Content of This Course

The content in each of the three parts of this course is not presented merely as ideas to be understood and mastered. Rather, students work to master certain powerful contexts that shape and color the way in which the circumstances one confronts in leadership situations occur or show up, and how one occurs for oneself in such situations.  When mastered, these  contexts for leader and leadership result in the circumstances of any leadership situation, and oneself in such situations, occurring or showing up so that one’s naturally correlated way of being and acting is that of being a leader and exercising leadership effectively as one’s natural self-expression.

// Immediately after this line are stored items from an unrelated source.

/-- The completions of the entries in use that satisfy `p`, one each, without a record (R88). -/
def State.endedRecords (s : State) (p : PendingEntry → Bool) (outcome : CmdOutcome) : List QueueRecord :=
  (List.finRange 8).filterMap fun i =>
    match s.tracker.entries[i] with
    | some e =>
      if p e = true then
        some (.completion
          { hostTag := e.hostTag
            outcome := outcome
            key := e.key
            version := 0
            present := false
            value := none })
      else none
    | none => none

/-- How many ways of a group are occupied (R41). -/
def CopyGroup.occupiedCount (g : CopyGroup) : Nat :=
  (allWays.filter fun w => g[w].occupied).length

/-- The laws of R39 to R42 in group `i`. -/
structure GroupLaw (i : Fin 64) (g : CopyGroup) : Prop where
  free_cleared : ∀ w : Fin 4, g[w].state = .free → g[w] = .cleared
  own_group : ∀ w : Fin 4, g[w].occupied = true → groupOf g[w].key = i
  key_once : ∀ v w : Fin 4, g[v].occupied = true → g[w].occupied = true → g[v].key = g[w].key → v = w
  ages_distinct : ∀ v w : Fin 4, g[v].occupied = true → g[w].occupied = true → g[v].age = g[w].age → v = w
  ages_dense : ∀ w : Fin 4, g[w].occupied = true → g[w].age < g.occupiedCount

/-- What a station lets go of, from `s` to `t`, when the member `m` leaves UP, or passes from SILENT to LOST (R55,
R67, R93, R127, R140, R162): the copies of its keys are freed, every other copy keeps key, state and record, and the
ages of a group close up, so that each copy that stays is as old as there are younger copies that stay (R42); the HELD
slots on its keys are LOST, and EMPTY where an ended entry names them; each FETCH and UPDATE entry for it
completes HOME_DOWN, in any order (R171); the ARMED watches on its keys fire HOME_DOWN and join the fired list in
ascending order of key; and the head is tested again. -/
structure MemberWithdrawn (s t : State) (m : Member) : Prop where
  copies_gone : ∀ (g : Fin 64) (w : Fin 4), t.copies[g][w].occupied = true →
    t.copies[g][w].key.toNat % s.formation.members.length ≠ m.rank ∧
      t.copies[g][w].key = s.copies[g][w].key ∧ t.copies[g][w].state = s.copies[g][w].state ∧
      t.copies[g][w].record = s.copies[g][w].record
  copies_kept : ∀ (g : Fin 64) (w : Fin 4), s.copies[g][w].occupied = true →
    s.copies[g][w].key.toNat % s.formation.members.length ≠ m.rank →
    (∀ (i : Fin 8) (e : PendingEntry), s.tracker.entries[i] = some e → e.kind = .fetch →
      e.home = m.station → e.key ≠ s.copies[g][w].key) →
    t.copies[g][w].occupied = true
  ages_close_up : ∀ (g : Fin 64) (w : Fin 4), GroupLaw g s.copies[g] → t.copies[g][w].occupied = true →
    t.copies[g][w].age =
      ((List.finRange 4).filter fun v =>
        t.copies[g][v].occupied && decide (s.copies[g][v].age < s.copies[g][w].age)).length
  slots_named : ∀ (n : Fin 4) (i : Fin 8) (e : PendingEntry), s.tracker.entries[i] = some e → e.kind ≠ .own →
    e.home = m.station → e.slot = some n → t.slots[n] = { s.slots[n] with state := .empty }
  slots_other : ∀ n : Fin 4,
    (∀ (i : Fin 8) (e : PendingEntry), s.tracker.entries[i] = some e → e.kind ≠ .own → e.home = m.station →
      e.slot ≠ some n) →
    t.slots[n] =
      if s.slots[n].state = .held ∧ s.slots[n].key.toNat % s.formation.members.length = m.rank then
        { s.slots[n] with state := .lost }
      else s.slots[n]
  entries_end : ∀ i : Fin 8, t.tracker.entries[i] =
    match s.tracker.entries[i] with
    | some e => if e.kind ≠ .own ∧ e.home = m.station then none else some e
    | none => none
  tags_kept : t.tracker.generations = s.tracker.generations ∧ t.tracker.nextIndex = s.tracker.nextIndex
  completions : ∃ new : List QueueRecord,
    new.Perm (s.endedRecords (fun e => e.kind != .own && e.home == m.station) .homeDown) ∧
    t.port = { s.port with
      completions := s.port.completions ++ new
      outstanding := s.port.outstanding - new.length
      fresh := t.port.fresh }
  watches : ∀ i : Fin 32, t.watch.entries[i] =
    if s.watch.entries[i].state = .armed ∧
        s.watch.entries[i].key.toNat % s.formation.members.length = m.rank then
      { s.watch.entries[i] with
        state := .fired
        firing :=
          { reason := .homeDown
            origin := m.station
            record := { present := false, version := 0, value := zeroValue } } }
    else s.watch.entries[i]
  fired : ∃ new : List (Fin 32), t.watch.fired = s.watch.fired ++ new ∧ new.Nodup ∧
    new.Pairwise (fun i j => s.watch.entries[i].key.toNat ≤ s.watch.entries[j].key.toNat) ∧
    ∀ i : Fin 32, i ∈ new ↔ s.watch.entries[i].state = .armed ∧
      s.watch.entries[i].key.toNat % s.formation.members.length = m.rank
  head_tested : t.engine = s.engine.retest

/-- The entry that a taken PUBLISH ends: the FETCH of a key with a FILLING copy (R87), or the origin's UPDATE or
LOCAL entry (R83, R86). -/
def State.endsAtPublish (s : State) (f : Frame) (e : PendingEntry) : Prop :=
  e.key = f.key ∧
    ((e.kind = .fetch ∧ ∃ (g : Fin 64) (w : Fin 4), s.copies[g][w].state = .filling ∧
        s.copies[g][w].key = f.key) ∨
      (f.target = s.pins.station ∧ e.tag = f.tag ∧
        ((e.kind = .update ∧ e.state = .sent ∧ e.home = f.sender) ∨ e.kind = .own)))

/-- The completion of an entry that a taken PUBLISH ends (R87, R88). -/
def publishRecord (e : PendingEntry) (f : Frame) : Completion :=
  if e.kind = .fetch then
    { hostTag := e.hostTag
      outcome := if f.present = true then .ok else .absent
      key := e.key
      version := f.version
      present := f.present
      value := some f.value }
  else
    { hostTag := e.hostTag
      outcome := .ok
      key := e.key
      version := f.version
      present := decide (e.command ≠ .delete)
      value := if e.command = .add then some f.value else none }

/-- What the blocks behind the Home Engine make of a taken PUBLISH, from `s` to `t` (R51 to R53, R65, R66, R69, R86,
R87, R140, R161): a HELD slot on the key is LOST; a copy moves to a higher version or is filled, its age kept; the
watch of the key fires CHANGED; the entry that the PUBLISH ends completes, a RESERVE's slot becoming HELD and a
COMMIT's EMPTY; and the head is tested again. -/
structure PublishTaken (s t : State) (f : Frame) : Prop where
  copies : ∀ (g : Fin 64) (w : Fin 4), t.copies[g][w] =
    if s.copies[g][w].key = f.key ∧ (s.copies[g][w].state = .filling ∨
        (s.copies[g][w].state = .valid ∧ s.copies[g][w].record.version < f.version)) then
      { s.copies[g][w] with
        state := .valid
        record := { present := f.present, version := f.version, value := f.value } }
    else s.copies[g][w]
  watch_fires : ∀ i : Fin 32, s.watch.entries[i].state ≠ .free → s.watch.entries[i].key = f.key →
    t.watch =
      { entries := s.watch.entries.set i
          { s.watch.entries[i] with
            state := .fired
            firing :=
              { reason := .changed
                origin := f.target
                record := { present := f.present, version := f.version, value := f.value } } }
        fired := if s.watch.entries[i].state = .armed then s.watch.fired ++ [i] else s.watch.fired }
  watch_stays : (∀ i : Fin 32, s.watch.entries[i].state ≠ .free → s.watch.entries[i].key ≠ f.key) →
    t.watch = s.watch
  none_ends : (∀ (i : Fin 8) (e : PendingEntry), s.tracker.entries[i] = some e → ¬ s.endsAtPublish f e) →
    t.tracker = s.tracker ∧ t.port = { s.port with fresh := 0 } ∧
      ∀ n : Fin 4, t.slots[n] =
        if s.slots[n].state = .held ∧ s.slots[n].key = f.key then { s.slots[n] with state := .lost }
        else s.slots[n]
  entry_ends : ∀ (i : Fin 8) (e : PendingEntry), s.tracker.entries[i] = some e → s.endsAtPublish f e →
    t.tracker = { s.tracker with entries := s.tracker.entries.set i none } ∧
      t.port = { s.port with
        completions := s.port.completions ++ [.completion (publishRecord e f)]
        outstanding := s.port.outstanding - 1
        fresh := 1 } ∧
      ∀ n : Fin 4, t.slots[n] =
        if e.slot = some n then
          if e.kind = .fetch then { state := .held, key := e.key, version := f.version }
          else { s.slots[n] with state := .empty }
        else if s.slots[n].state = .held ∧ s.slots[n].key = f.key then { s.slots[n] with state := .lost }
        else s.slots[n]
  head_tested : t.engine = s.engine.retest

/-- A member table with the signs of life of one station in it at the moment `now`: an UP or SILENT member is UP with
count 0 (R109, R126); the station's own entry stays (R125). -/
def aliveIn (self st : Station) (now : Time) (ms : List Member) : List Member :=
  if st = self then ms
  else ms.map fun x =>
    if x.station = st ∧ x.health ≠ .lost then { x with silence := 0, health := .up, evidenceAt := some now }
    else x

/-- The Formation Controller at the close of a response window that shows the station `st` alive (R109). -/
def State.aliveAtClose (s : State) (st : Station) : FormationController :=
  { s.formation with
    members := aliveIn s.pins.station st (max s.clock (s.pins.spdReleased + 50)) s.formation.members }

/-! ## The laws -/

/-- How many pending entries are in use (R77). -/
def RequestTracker.inUse (t : RequestTracker) : Nat :=
  (t.indices fun _ => true).length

Part I: The Four Foundational Factors

  • Integrity (in our model, a positive phenomenon): Being whole and complete – achieved by honoring one’s word as we define honoring (creates workability, creates trust).
  • Authenticity: Being and acting consistent with who you hold yourself to be for yourself, and who you hold yourself out to be for others (leaves you grounded and able to be straight with others without using force).
  • Being Given Being and Action by Something Bigger than Oneself: Source of the serene passion (charisma) required to lead and to develop others as leaders and the source of persistence (joy in the labor of) when the going gets tough.
  • Being Cause in the Matter: Being cause in the matter of everything in one’s life as a stand one takes on self and life, and acting from that stand. It is not true that you are the cause of everything in your life, rather this is a place to stand – a place from which to deal with life that you have chosen for yourself. It simply says, “you can count on me (and, I can count on me) to look at and deal with life from the perspective of my being cause in the matter.” In taking this stand you give up the right to assign cause to the circumstances, or to others, or to the waxing and waning of your state of mind – all of which leave you helpless (at the effect of). When you see how this works it will be clear that taking this stand does not prevent you from holding others responsible. By contrast, when you have mastered this aspect of the foundation required for being a leader and exercising leadership effectively, you will experience a state change in effectiveness and power in dealing with the challenges of leadership (not to mention the challenges of life).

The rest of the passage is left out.